Saturday, June 13, 2009

Right But Wrong

I can see it at my little Podunk Community College outpost of educational malaise. No, I don't sit in on other profs classes--there are only two other folks teaching government (AKA political science)on my campus and one is the former chairman of the county Democratic Party, so I know where he is coming from. He's writing a book--on the village cemetary and its residents.

I get it from the students. I see what they've been taught from high school where they didn't like their course in government and usually note that it was taught by the coach. I get it in my online courses where I get an array of students from other colleges and universities, not only in Texas, but around the country. The liberal perspective is pervasive. Government solves all problems, wealth should be equitably distributed, and profit is to be avoided in business because it is unfair.

My job isn't to indoctrinate the mushy little minds into my way of thinking. I really work at staying objective and trying to offer both sides of a rational argument in the hope that inevitably they will draw the correct conclusions regarding the role of government and the political process in America. It is an uphill battle.

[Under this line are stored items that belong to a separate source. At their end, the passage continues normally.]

theorem State.setMembership_composes (n : Source) (inA inB : Bool) : s.composes d (s.setMembership n inA inB) :=
  State.reported_composes (t := s.setSource n _) rfl (fun hd =>
    (h hd).kept ⟨fun _ => rfl, rfl, rfl, fun _ => rfl⟩ (State.sameGroups_of_eq rfl rfl)) _

theorem State.setHold_composes (x : Option Source) (g : Gain) : s.composes d (s.setHold x g) := by
  unfold State.setHold
  split
  · exact s.composes_refl
  · exact State.reported_composes (t := { s with rmix := { s.rmix with holdSource := x, holdGain := g } }) rfl h _

omit h in
/-- A dip of a falling talk path renames nothing. -/
theorem State.dipFalling_composes (j : Link) (src : Option Source) : s.composes d (s.dipFalling j src) :=
  State.composes_of_sublist fun p => by simp [State.dipFalling_ret, Function.comp_def, Ingredient.dipFalling_same]

theorem State.setTalk_composes (j : Link) (r : TalkSettings) : s.composes d (s.setTalk j r) := by
  have told := fun ps => State.reported_composes (t := s.setSettings j r) rfl h ps
  unfold State.setTalk
  dsimp only
  split
  · exact State.composes_of_rmix rfl
  · split
    · exact (told _).trans (State.dipFalling_composes _ _)
    · exact told _

theorem State.talkTo_composes (e : TalkEntry) (ps : List Party) : s.composes d (s.talkTo e ps) :=
  State.composes.trans (State.composes_of_rmix (t := { s with tarb := { s.tarb with arrivals := s.tarb.arrivals + 1 } }) rfl)
    (composes_foldl State.placed (fun (t : State) p => t.makeEntry e p) (fun t p ht => ⟨State.makeEntry_composes ht p e, fun hd =>
      (ht hd).kept (t.makeEntry_samePlaces e p) (t.makeEntry_sameGroups e p)⟩) ps h)

theorem State.applyFloor_composes (x : Studio) (n : Nat) : s.composes d (s.applyFloor x n) :=
  State.composes.trans (State.composes_of_rmix (t := s.setFloor x n) (by simp))
    (composes_foldl State.placed (fun (t : State) p => t.reworkActive s p none)
      (fun t p ht => ⟨State.reworkActive_composes ht p _ _, fun hd =>
        (ht hd).kept ((t.reworkActive_sameCalls s p none).samePlaces (by simp)) (t.reworkActive_sameGroups s p none)⟩) _
      fun hd => (h hd).kept ((s.setFloor_sameCalls x n).samePlaces (by cases x <;> rfl))
        ((s.setFloor_sameCalls x n).sameGroups (by simp)))

end

end Sys2Proof.Machine

namespace Sys2Proof.Machine

/-! ### The requests that reach the returns -/

/-- A request whose taking composes the returns. -/
def composing (ask : State → Answer) : Prop := ∀ (d : Prop) (s : State), (d → s.placed) → s.composes d (ask s).state

section
variable {d : Prop} (k : Link) (a b c e : Byte) {s : State}

theorem State.composes.acceptNaming {t : State} (g : s.composes d t) (p : Party) (data : List Byte) :
    s.composes d (acceptNaming t k p data).state := g.trans (State.composes_of_rmix (State.ownerNamed_rmix _ _ _))

theorem refuse_composes (st : Status) : s.composes d (refuse s st).state := s.composes_refl

/-- A party named before the change that takes it out of its state (R136). -/
theorem State.composes.afterNaming {t : State} {p : Party} (g : (s.ownerNamed k p).composes d t) : s.composes d t :=
  (State.composes_of_rmix (State.ownerNamed_rmix _ _ _)).trans g

theorem State.placed.ownerNamed (p : Party) (h : s.placed) : (s.ownerNamed k p).placed :=
  h.kept (s.ownerNamed_samePlaces p k) (State.ownerNamed_sameGroups k s p)

end

section
variable (k : Link) (a b c e : Byte)

theorem askAnsr_composing : composing (askAnsr k a) := by
  intro d s h
  unfold askAnsr
  repeat' split
  all_goals first
    | with_reducible exact refuse_composes _
    | exact State.composes.acceptNaming k (State.answer_composes h _ k ‹_›) _ _

theorem askPark_composing : composing (askPark k a) := by
  intro d s h
  unfold askPark
  repeat' split
  all_goals first
    | with_reducible exact refuse_composes _
    | exact State.composes.acceptNaming k (State.toParked_composes h _ k) _ _

theorem askQueu_composing : composing (askQueu k a b) := by
  intro d s h
  unfold askQueu
  repeat' split
  all_goals first
    | with_reducible exact refuse_composes _
    | rename_i hs hl
      refine State.composes.afterNaming k (State.toQueue_composes (fun hd => (h hd).ownerNamed k _) _ k _ ?_ ?_ ?_)
      · rw [State.ownerNamed_state, hs]
        decide
      · rw [State.ownerNamed_state, hs]
        decide
      · rw [State.ownerNamed_queue]
        exact Nat.not_le.1 hl

theorem askAirp_composing : composing (askAirp k a) := by
  intro d s h
  unfold askAirp
  repeat' split
  all_goals first
    | with_reducible exact refuse_composes _
    | exact State.composes.acceptNaming k
        (State.toAir_composes h _ k _ (fun _ => not_not.mp ‹_›) (State.slotFor_free ‹_›)) _ _

theorem askNext_composing : composing (askNext k a) := by
  intro d s h
  unfold askNext
  repeat' split
  all_goals first
    | with_reducible exact refuse_composes _
    | rename_i hq _ n hn
      exact State.toAir_composes h _ k n (fun hd => (h hd).1.queuedLaw _ _ (by rw [hq]; exact List.mem_cons_self))
        (State.freeSlot_free hn)

theorem askOffa_composing : composing (askOffa k a) := by
  intro d s h
  unfold askOffa
  repeat' split
  all_goals first
    | with_reducible exact refuse_composes _
    | exact State.composes.acceptNaming k (State.toParked_composes h _ k) _ _

theorem askUnqu_composing : composing (askUnqu k a) := by
  intro d s h
  unfold askUnqu
  repeat' split
  all_goals first
    | with_reducible exact refuse_composes _
    | exact State.composes.acceptNaming k (State.toParked_composes h _ k) _ _

theorem askRlse_composing : composing (askRlse k a) := by
  intro d s h
  unfold askRlse
  repeat' split
  all_goals first
    | with_reducible exact refuse_composes _
    | exact State.composes.afterNaming k (State.release_composes (fun hd => (h hd).ownerNamed k _) _ k)

theorem askLoop_composing : composing (askLoop k a b) := by
  intro d s h
  unfold askLoop
  repeat' split
  all_goals first
    | with_reducible exact refuse_composes _
    | exact State.composes.acceptNaming k (State.startLoop_composes h _ k _) _ _

theorem askLend_composing : composing (askLend k a) := by
  intro d s h
  unfold askLend
  repeat' split
  all_goals first
    | with_reducible exact refuse_composes _
    | exact State.composes.acceptNaming k (State.toVacant_composes h _ _) _ _

theorem askPrst_composing : composing (askPrst k a) := by
  intro d s h
  unfold askPrst
  repeat' split
  all_goals first
    | with_reducible exact refuse_composes _
    | exact State.composes.afterNaming k (State.partyReset_composes (fun hd => (h hd).ownerNamed k _) _)

/-- The checks of R45 are what the joined group needs. -/
theorem askJoin_composing : composing (askJoin k a b) := by
  intro d s h
  unfold askJoin
  split
  · rename_i p g _ _
    split_ifs with hc hs ho hg hp hl
    iterate 4 · exact refuse_composes _
    · exact s.composes_refl.acceptNaming k _ _
    · exact refuse_composes _
    · refine (State.moveToGroup_composes h p k g fun hd =>
        (s.moveToGroup_sameGroups p g k).groupLaw ((h hd).2.grouped ?_ ?_ ?_ ?_ ?_)).acceptNaming k _ _
      · simpa using hs
      · simpa [State.owns] using ho
      · simpa [or_iff_not_imp_left] using hg
      · simpa using hp
      · simpa [Config.groupRoom] using hl
  · exact refuse_composes _

theorem askLeav_composing : composing (askLeav k a) := by
  intro d s h
  unfold askLeav
  repeat' split
  all_goals first
    | with_reducible exact refuse_composes _
    | exact State.composes.acceptNaming k (State.leaveGroup_composes h _ _) _ _

theorem askGain_composing : composing (askGain k a b c e) := by
  intro d s h
  unfold askGain askGainSource askGainParty
  repeat' split
  all_goals first
    | with_reducible exact refuse_composes _
    | exact State.gainSource_composes h _ _ _
    | exact State.composes.acceptNaming k (State.gainParty_composes h _ _ _ ‹_›) _ _

theorem askTalk_composing : composing (askTalk k a b c e) := by
  intro d s h
  unfold askTalk
  dsimp only
  repeat' split
  all_goals first
    | with_reducible exact refuse_composes _
    | exact State.talkTo_composes h _ _

theorem askTend_composing : composing (askTend k a b) := by
  intro d s h
  unfold askTend
  split
  · refine composes_foldl State.placed (fun (t : State) p => (t.dropEntry k p).ownerNamed k p) (fun t p ht => ⟨?_, fun hd => ?_⟩) _ h
    · exact (State.dropEntry_composes ht p k).trans (State.composes_of_rmix (State.ownerNamed_rmix _ _ _))
    · exact ((ht hd).kept (t.dropEntry_samePlaces k p) (t.dropEntry_sameGroups k p)).ownerNamed k p
  · exact refuse_composes _

theorem askStlk_composing : composing (askStlk k a b c e) := by
  intro d s h
  unfold askStlk
  repeat' split
  all_goals first
    | with_reducible exact refuse_composes _
    | exact State.setTalk_composes h _ _

theorem askTake_composing : composing (askTake k a) := by
  intro d s h
  unfold askTake takeAnswered takeNow takeOver
  repeat' split
  all_goals first
    | with_reducible exact refuse_composes _
    | with_reducible exact s.composes_refl.acceptNaming k _ _
    | exact State.passTo_composes h _ _ _ _ _
    | exact State.composes_of_rmix (by simp [takePending, State.askOwner])

theorem askGive_composing : composing (askGive k a b) := by
  intro d s h
  unfold askGive
  repeat' split
  all_goals first
    | with_reducible exact refuse_composes _
    | exact State.composes.acceptNaming k (State.grantHandover_composes h _ _ _) _ _

theorem askAway_composing : composing (askAway k a) := by
  intro d s h
  unfold askAway
  split
  · exact refuse_composes _
  · exact State.composes_of_rmix rfl
  · exact State.composes.trans (State.composes_of_rmix rfl) (composes_foldl State.placed (fun (t : State) p => t.grantHandover p _ _)
      (fun t p ht => ⟨State.grantHandover_composes ht p _ _, State.placed.grantHandover ht p _ _⟩) _ (s := s.setAway k true) h)

theorem askSsrc_composing : composing (askSsrc k a b) := by
  intro d s h
  unfold askSsrc
  dsimp only
  repeat' split
  all_goals first
    | with_reducible exact refuse_composes _
    | exact State.setMembership_composes h _ _ _

theorem askShld_composing : composing (askShld k a b) := by
  intro d s h
  unfold askShld
  repeat' split
  all_goals first
    | with_reducible exact refuse_composes _
    | exact State.setHold_composes h _ _

theorem askSflr_composing : composing (askSflr k a b) := by
  intro d s h
  unfold askSflr
  repeat' split
  all_goals first
    | with_reducible exact refuse_composes _
    | exact State.applyFloor_composes h _ _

Here's a guy with a lot more heft in political science pedagogy than I could ever hope to bring to the table:

Could We Simply Teach It?

He is correct that the proper action would be to offer course material on conservatism to balance the well-established load of leftism which is offered. He is sincerely objective in stating that he disavows any desire for an affirmative action program to hire ideological conservatives to fill the void. He simply says create and teach courses that explore the conservative movement, theory, leadership and thinking in American government. Inevitably that would mean hiring some conservatives, but that would be a subsidiary result and not a program requirement.

Unfortunately he is also wrong. What he suggests is based on a fantasy of an objective intellectualism which could entertain teaching such material without succombing to the left's predilection to discredit, demean and ridicule conservatives and their ideology. It couldn't happen in today's academia.